Exercise brief - What do the lines from the one containing "group boundary. -/" through the end of the entries say? Quote them exactly, and only them.

Data excerpts

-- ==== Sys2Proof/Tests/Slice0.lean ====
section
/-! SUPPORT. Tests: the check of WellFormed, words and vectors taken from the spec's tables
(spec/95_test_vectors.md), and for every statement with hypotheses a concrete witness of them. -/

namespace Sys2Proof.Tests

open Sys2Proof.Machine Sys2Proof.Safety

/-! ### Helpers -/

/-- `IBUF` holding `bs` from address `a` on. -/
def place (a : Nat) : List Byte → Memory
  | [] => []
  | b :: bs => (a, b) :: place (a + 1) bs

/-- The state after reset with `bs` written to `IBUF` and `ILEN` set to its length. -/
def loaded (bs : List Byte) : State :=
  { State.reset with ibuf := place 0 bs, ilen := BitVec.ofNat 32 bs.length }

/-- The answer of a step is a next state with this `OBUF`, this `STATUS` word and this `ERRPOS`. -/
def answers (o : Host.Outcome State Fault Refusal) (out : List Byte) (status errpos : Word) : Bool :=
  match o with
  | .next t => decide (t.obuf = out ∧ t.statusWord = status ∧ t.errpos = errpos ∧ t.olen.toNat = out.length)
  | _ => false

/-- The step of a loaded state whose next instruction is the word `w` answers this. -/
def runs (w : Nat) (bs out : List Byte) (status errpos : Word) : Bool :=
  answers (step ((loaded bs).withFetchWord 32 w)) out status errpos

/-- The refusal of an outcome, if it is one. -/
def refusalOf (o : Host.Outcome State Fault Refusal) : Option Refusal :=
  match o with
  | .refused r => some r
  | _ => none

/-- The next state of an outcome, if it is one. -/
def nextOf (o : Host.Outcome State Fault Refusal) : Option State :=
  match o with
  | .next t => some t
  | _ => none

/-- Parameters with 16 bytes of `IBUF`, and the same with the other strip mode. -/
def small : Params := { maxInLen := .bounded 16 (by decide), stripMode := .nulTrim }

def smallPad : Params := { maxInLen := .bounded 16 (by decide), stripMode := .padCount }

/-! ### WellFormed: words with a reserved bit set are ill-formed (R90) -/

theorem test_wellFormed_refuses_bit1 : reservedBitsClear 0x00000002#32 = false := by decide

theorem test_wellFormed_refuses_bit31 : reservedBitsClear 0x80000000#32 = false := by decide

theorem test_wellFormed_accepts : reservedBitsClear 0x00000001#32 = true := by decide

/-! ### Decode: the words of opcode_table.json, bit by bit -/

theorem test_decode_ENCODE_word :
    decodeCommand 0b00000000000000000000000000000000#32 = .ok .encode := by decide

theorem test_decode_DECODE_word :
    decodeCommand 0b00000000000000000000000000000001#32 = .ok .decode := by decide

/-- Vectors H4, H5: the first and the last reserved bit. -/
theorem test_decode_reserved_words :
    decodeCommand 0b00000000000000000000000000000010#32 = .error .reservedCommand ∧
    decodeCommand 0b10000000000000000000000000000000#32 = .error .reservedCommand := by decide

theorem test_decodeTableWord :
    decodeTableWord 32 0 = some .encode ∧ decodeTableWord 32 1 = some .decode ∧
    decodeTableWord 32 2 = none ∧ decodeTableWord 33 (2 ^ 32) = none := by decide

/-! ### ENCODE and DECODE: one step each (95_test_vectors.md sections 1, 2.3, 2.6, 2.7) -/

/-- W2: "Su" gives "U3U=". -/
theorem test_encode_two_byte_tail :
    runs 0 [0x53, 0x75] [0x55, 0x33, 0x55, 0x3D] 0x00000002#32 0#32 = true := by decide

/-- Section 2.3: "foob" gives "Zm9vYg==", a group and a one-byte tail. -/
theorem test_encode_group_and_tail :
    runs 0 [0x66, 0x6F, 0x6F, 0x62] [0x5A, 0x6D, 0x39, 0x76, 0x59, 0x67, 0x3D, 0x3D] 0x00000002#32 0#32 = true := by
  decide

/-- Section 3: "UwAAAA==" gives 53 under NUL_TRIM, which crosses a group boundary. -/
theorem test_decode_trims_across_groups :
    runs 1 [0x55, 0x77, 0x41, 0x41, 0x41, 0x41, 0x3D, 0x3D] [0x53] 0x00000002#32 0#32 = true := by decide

Completed task -
/-- Section 3: "UwAAAA==" gives 53 under NUL_TRIM, which crosses a group boundary. -/
theorem test_decode_trims_across_groups :
    runs 1 [0x55, 0x77, 0x41, 0x41, 0x41, 0x41, 0x3D, 0x3D] [0x53] 0x00000002#32 0#32 = true := by decide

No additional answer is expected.